- _Action item_: Every line in the data below that includes "simp" belongs in the answer, copied as it stands.
::: Data for this exercise
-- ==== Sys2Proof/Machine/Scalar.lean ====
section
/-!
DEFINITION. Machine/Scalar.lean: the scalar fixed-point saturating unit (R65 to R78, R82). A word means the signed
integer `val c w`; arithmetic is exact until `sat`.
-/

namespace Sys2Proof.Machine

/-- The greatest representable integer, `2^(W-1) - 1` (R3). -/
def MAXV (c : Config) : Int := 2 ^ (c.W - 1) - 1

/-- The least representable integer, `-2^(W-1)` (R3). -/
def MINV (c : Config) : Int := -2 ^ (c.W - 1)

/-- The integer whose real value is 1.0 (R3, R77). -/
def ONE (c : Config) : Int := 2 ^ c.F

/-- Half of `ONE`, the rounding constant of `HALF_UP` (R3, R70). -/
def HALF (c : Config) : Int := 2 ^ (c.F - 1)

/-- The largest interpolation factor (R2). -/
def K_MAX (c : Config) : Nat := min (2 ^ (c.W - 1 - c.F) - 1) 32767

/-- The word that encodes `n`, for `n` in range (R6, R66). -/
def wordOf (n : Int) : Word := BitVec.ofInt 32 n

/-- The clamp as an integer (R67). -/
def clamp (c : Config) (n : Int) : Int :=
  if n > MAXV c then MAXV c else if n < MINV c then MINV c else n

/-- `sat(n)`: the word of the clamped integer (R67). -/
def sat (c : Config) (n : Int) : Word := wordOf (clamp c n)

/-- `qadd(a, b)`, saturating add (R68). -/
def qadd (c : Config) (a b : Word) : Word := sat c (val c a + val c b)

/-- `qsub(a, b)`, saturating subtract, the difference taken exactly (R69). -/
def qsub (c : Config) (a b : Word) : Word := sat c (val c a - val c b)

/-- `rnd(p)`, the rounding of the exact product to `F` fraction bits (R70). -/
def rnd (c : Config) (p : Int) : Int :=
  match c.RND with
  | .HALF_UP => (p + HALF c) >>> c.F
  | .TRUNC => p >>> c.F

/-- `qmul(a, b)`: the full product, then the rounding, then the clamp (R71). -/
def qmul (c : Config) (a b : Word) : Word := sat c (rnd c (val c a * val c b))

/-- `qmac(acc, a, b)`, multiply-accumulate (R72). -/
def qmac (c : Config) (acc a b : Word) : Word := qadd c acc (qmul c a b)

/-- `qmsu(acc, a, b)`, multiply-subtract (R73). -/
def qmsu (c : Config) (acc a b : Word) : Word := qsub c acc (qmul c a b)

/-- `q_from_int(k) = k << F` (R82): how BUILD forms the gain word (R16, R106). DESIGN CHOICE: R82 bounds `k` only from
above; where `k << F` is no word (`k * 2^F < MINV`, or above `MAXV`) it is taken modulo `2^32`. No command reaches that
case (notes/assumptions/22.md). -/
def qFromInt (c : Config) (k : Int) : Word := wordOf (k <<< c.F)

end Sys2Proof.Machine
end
::::::
::: Data for this exercise
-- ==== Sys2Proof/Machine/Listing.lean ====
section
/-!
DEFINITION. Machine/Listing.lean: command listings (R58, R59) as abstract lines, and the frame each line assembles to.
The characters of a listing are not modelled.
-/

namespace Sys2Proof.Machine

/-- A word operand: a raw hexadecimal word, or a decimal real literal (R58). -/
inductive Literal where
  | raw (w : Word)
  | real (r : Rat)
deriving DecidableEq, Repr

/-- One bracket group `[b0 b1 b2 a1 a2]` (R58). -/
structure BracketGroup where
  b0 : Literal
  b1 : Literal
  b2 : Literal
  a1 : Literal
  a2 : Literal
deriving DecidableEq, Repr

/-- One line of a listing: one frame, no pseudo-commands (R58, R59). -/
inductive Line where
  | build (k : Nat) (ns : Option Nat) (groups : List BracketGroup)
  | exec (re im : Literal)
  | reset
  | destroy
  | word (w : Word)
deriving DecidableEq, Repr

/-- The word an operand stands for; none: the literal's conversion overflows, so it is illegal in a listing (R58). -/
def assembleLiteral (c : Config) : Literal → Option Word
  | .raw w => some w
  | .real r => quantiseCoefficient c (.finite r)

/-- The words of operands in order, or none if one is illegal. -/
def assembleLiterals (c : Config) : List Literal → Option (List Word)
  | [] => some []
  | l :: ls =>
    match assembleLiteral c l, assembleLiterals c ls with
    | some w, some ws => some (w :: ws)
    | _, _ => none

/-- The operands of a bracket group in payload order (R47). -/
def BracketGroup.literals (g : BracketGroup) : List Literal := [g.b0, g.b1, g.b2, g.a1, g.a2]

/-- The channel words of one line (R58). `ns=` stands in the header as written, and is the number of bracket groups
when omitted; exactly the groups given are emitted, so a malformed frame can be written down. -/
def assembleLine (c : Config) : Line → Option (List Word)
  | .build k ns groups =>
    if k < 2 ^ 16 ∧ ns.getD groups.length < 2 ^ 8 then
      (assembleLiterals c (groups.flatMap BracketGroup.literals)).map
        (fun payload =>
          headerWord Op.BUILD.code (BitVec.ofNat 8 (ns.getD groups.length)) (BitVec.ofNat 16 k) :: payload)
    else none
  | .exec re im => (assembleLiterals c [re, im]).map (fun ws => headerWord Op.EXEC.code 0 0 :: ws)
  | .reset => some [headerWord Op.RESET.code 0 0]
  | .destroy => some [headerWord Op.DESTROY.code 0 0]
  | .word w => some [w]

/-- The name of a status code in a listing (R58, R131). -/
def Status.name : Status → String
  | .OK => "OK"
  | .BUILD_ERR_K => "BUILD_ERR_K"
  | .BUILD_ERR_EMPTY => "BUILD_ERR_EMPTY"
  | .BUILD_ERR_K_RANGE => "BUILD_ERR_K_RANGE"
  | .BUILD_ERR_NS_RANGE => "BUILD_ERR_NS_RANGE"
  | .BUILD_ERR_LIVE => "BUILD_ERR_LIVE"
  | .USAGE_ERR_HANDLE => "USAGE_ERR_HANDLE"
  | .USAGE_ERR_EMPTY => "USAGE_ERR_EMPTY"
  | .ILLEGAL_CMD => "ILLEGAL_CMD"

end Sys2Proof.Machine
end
::::::
::: Data for this exercise
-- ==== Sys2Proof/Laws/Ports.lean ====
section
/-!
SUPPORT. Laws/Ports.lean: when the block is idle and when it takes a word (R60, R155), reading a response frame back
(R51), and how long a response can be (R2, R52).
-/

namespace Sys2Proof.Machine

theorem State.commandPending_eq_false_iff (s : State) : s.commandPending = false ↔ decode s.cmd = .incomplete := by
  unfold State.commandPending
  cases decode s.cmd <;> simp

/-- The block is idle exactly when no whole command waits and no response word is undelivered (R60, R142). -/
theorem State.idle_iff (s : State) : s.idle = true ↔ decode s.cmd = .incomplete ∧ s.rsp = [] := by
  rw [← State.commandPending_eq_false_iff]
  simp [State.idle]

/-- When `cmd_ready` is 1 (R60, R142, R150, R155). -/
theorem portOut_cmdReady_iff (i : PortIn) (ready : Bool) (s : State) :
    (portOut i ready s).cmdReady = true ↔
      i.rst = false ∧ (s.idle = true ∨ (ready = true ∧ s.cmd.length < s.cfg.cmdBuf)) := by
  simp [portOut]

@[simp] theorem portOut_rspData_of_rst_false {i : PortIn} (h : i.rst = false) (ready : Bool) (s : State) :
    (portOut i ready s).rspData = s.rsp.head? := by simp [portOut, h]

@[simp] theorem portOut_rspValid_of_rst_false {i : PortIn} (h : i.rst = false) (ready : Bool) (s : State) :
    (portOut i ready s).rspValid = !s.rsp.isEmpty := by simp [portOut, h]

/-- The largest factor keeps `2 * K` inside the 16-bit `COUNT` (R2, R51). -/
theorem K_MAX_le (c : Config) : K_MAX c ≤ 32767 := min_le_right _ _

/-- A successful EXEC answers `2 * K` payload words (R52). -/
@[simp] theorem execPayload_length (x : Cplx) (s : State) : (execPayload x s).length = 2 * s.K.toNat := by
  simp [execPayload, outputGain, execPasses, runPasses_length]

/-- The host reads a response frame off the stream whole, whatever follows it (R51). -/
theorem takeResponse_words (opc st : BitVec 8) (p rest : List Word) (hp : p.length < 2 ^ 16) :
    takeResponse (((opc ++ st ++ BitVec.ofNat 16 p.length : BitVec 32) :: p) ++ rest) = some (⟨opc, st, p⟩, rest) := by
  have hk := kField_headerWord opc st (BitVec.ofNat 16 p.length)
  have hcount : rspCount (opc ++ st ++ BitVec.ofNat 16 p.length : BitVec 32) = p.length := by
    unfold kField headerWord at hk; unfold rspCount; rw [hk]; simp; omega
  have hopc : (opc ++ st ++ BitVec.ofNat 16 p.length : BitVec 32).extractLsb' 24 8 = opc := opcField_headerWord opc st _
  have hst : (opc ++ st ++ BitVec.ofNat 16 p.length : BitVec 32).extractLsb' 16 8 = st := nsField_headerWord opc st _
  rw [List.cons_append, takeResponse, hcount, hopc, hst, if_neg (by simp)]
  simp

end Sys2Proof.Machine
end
::::::
- _Answer box_:
  cases decode s.cmd <;> simp
  simp [State.idle]
  simp [portOut]
@[simp] theorem portOut_rspData_of_rst_false {i : PortIn} (h : i.rst = false) (ready : Bool) (s : State) :
    (portOut i ready s).rspData = s.rsp.head? := by simp [portOut, h]
@[simp] theorem portOut_rspValid_of_rst_false {i : PortIn} (h : i.rst = false) (ready : Bool) (s : State) :
    (portOut i ready s).rspValid = !s.rsp.isEmpty := by simp [portOut, h]
@[simp] theorem execPayload_length (x : Cplx) (s : State) : (execPayload x s).length = 2 * s.K.toNat := by
  simp [execPayload, outputGain, execPasses, runPasses_length]
    unfold kField headerWord at hk; unfold rspCount; rw [hk]; simp; omega
  rw [List.cons_append, takeResponse, hcount, hopc, hst, if_neg (by simp)]
  simp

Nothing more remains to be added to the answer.